Beginning with the line that has "f).2.fixed = s.fixed := rfl", reproduce each remaining line of the data exactly, down to and including the last.

## RECORDS FOR PROCESSING
_____

-- ==== Sys2Proof/Laws/Fixed.lean ====
section
/-! SUPPORT. One lemma for each operation whose whole effect leaves the build, the
queue, the cycle number and the memory as they were (`State.fixed`).  The meanings that do change
one of these four (a write of memory, the passing of a cycle) have no lemma here. -/

open Sys2Proof Sys2Proof.Machine
namespace Sys2Proof.Machine
set_option linter.unusedSimpArgs false
/-- What no command but a write of memory changes. -/
def State.fixed (s : State) : BlockCfg × List Instr × Nat × Tbl Byte := (s.cfg, s.pending, s.cyc, s.mem)
@[simp] theorem State.fixed_mk (a_cfg a_pending a_cyc a_fresh a_inForce a_regs a_pages a_wins a_mports a_sumSeq a_sumCyc a_ftu a_sched a_ends a_trigCyc a_trigHigh a_bypWin a_bypStat a_tiles a_tmap a_bankUse a_bankLost a_ssends a_gates a_sessions a_copies a_wvGroups a_wvFlits a_wvEpochs a_wvTurn a_srRole a_audits a_denseSeq a_reports a_repLost a_arbs a_arbOn a_flits a_stranded a_ports a_buckets a_meters a_mem a_badLines a_regions a_reserve a_era a_entries a_chans a_memLog a_macAt a_fill a_parts a_partCmd a_certLog a_rtp a_attQueue a_attSeq a_kexs a_peers a_ownerKeys a_gloveIds a_gloveHdrs a_openings a_secLog a_secAt a_minSvn a_entropyOk a_power a_budgets a_allots a_gateHeld a_streams a_channels a_obsBucket a_obsCyc a_banks a_mitTile a_mitRegs a_pcLast a_mitLast a_calm a_charge a_swaps a_heldStarts a_srSwap a_frameSwaps a_frameSpares a_wearLife a_wearDay a_wearDayNo a_autoQueue a_retireCyc a_fuseUsed a_fuseQueue a_fuseFull a_rowsUsed a_laneMap a_ready a_railFell a_pgSb a_broken) : (State.mk a_cfg a_pending a_cyc a_fresh a_inForce a_regs a_pages a_wins a_mports a_sumSeq a_sumCyc a_ftu a_sched a_ends a_trigCyc a_trigHigh a_bypWin a_bypStat a_tiles a_tmap a_bankUse a_bankLost a_ssends a_gates a_sessions a_copies a_wvGroups a_wvFlits a_wvEpochs a_wvTurn a_srRole a_audits a_denseSeq a_reports a_repLost a_arbs a_arbOn a_flits a_stranded a_ports a_buckets a_meters a_mem a_badLines a_regions a_reserve a_era a_entries a_chans a_memLog a_macAt a_fill a_parts a_partCmd a_certLog a_rtp a_attQueue a_attSeq a_kexs a_peers a_ownerKeys a_gloveIds a_gloveHdrs a_openings a_secLog a_secAt a_minSvn a_entropyOk a_power a_budgets a_allots a_gateHeld a_streams a_channels a_obsBucket a_obsCyc a_banks a_mitTile a_mitRegs a_pcLast a_mitLast a_calm a_charge a_swaps a_heldStarts a_srSwap a_frameSwaps a_frameSpares a_wearLife a_wearDay a_wearDayNo a_autoQueue a_retireCyc a_fuseUsed a_fuseQueue a_fuseFull a_rowsUsed a_laneMap a_ready a_railFell a_pgSb a_broken).fixed = (a_cfg, a_pending, a_cyc, a_mem) := rfl
@[simp] theorem State.fixed_fold (s : State) : (s.cfg, s.pending, s.cyc, s.mem) = s.fixed := rfl
@[simp] theorem fixed_ite (c : Prop) [Decidable c] (a b : State) : (if c then a else b).fixed = if c then a.fixed else b.fixed := by split <;> rfl
@[simp] theorem foldl_fixed {α : Type} (f : State → α → State) (h : ∀ s x, (f s x).fixed = s.fixed) (l : List α) (s : State) : (l.foldl f s).fixed = s.fixed := by
  induction l generalizing s with
  | nil => rfl
  | cons x r ih => rw [List.foldl_cons]; exact (ih _).trans (h _ _)
@[simp] theorem foldr_fixed {α : Type} (f : α → State → State) (h : ∀ s x, (f x s).fixed = s.fixed) (l : List α) (s : State) : (l.foldr f s).fixed = s.fixed := by
  induction l with
  | nil => rfl
  | cons x r ih => rw [List.foldr_cons]; exact (h _ _).trans ih
@[simp] theorem foldl_fst_fixed {α β : Type} (f : State × β → α → State × β) (h : ∀ s x, (f s x).1.fixed = s.1.fixed) (l : List α) (s : State × β) : (l.foldl f s).1.fixed = s.1.fixed := by
  induction l generalizing s with
  | nil => rfl
  | cons x r ih => rw [List.foldl_cons]; exact (ih _).trans (h _ _)
@[simp] theorem foldl_snd_fixed {α β : Type} (f : β × State → α → β × State) (h : ∀ s x, (f s x).2.fixed = s.2.fixed) (l : List α) (s : β × State) : (l.foldl f s).2.fixed = s.2.fixed := by
  induction l generalizing s with
  | nil => rfl
  | cons x r ih => rw [List.foldl_cons]; exact (ih _).trans (h _ _)
@[simp] theorem draw_fixed {α : Type} (s : State) (f : Nat → α) : (s.draw f).2.fixed = s.fixed := rfl
@[simp] theorem forEach_fixed {α : Type} (f : State → α → State) (h : ∀ s x, (f s x).fixed = s.fixed) (l : List α) (s : State) : (forEach l s f).fixed = s.fixed := foldl_fixed f h l s
@[simp] theorem countSummary_fixed (s t : State) : (countSummary s t).fixed = t.fixed := by unfold countSummary; split <;> (try split) <;> rfl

_____

## OUTPUT FOR THIS EXERCISE
@[simp] theorem draw_fixed {α : Type} (s : State) (f : Nat → α) : (s.draw f).2.fixed = s.fixed := rfl
@[simp] theorem forEach_fixed {α : Type} (f : State → α → State) (h : ∀ s x, (f s x).fixed = s.fixed) (l : List α) (s : State) : (forEach l s f).fixed = s.fixed := foldl_fixed f h l s
@[simp] theorem countSummary_fixed (s t : State) : (countSummary s t).fixed = t.fixed := by unfold countSummary; split <;> (try split) <;> rfl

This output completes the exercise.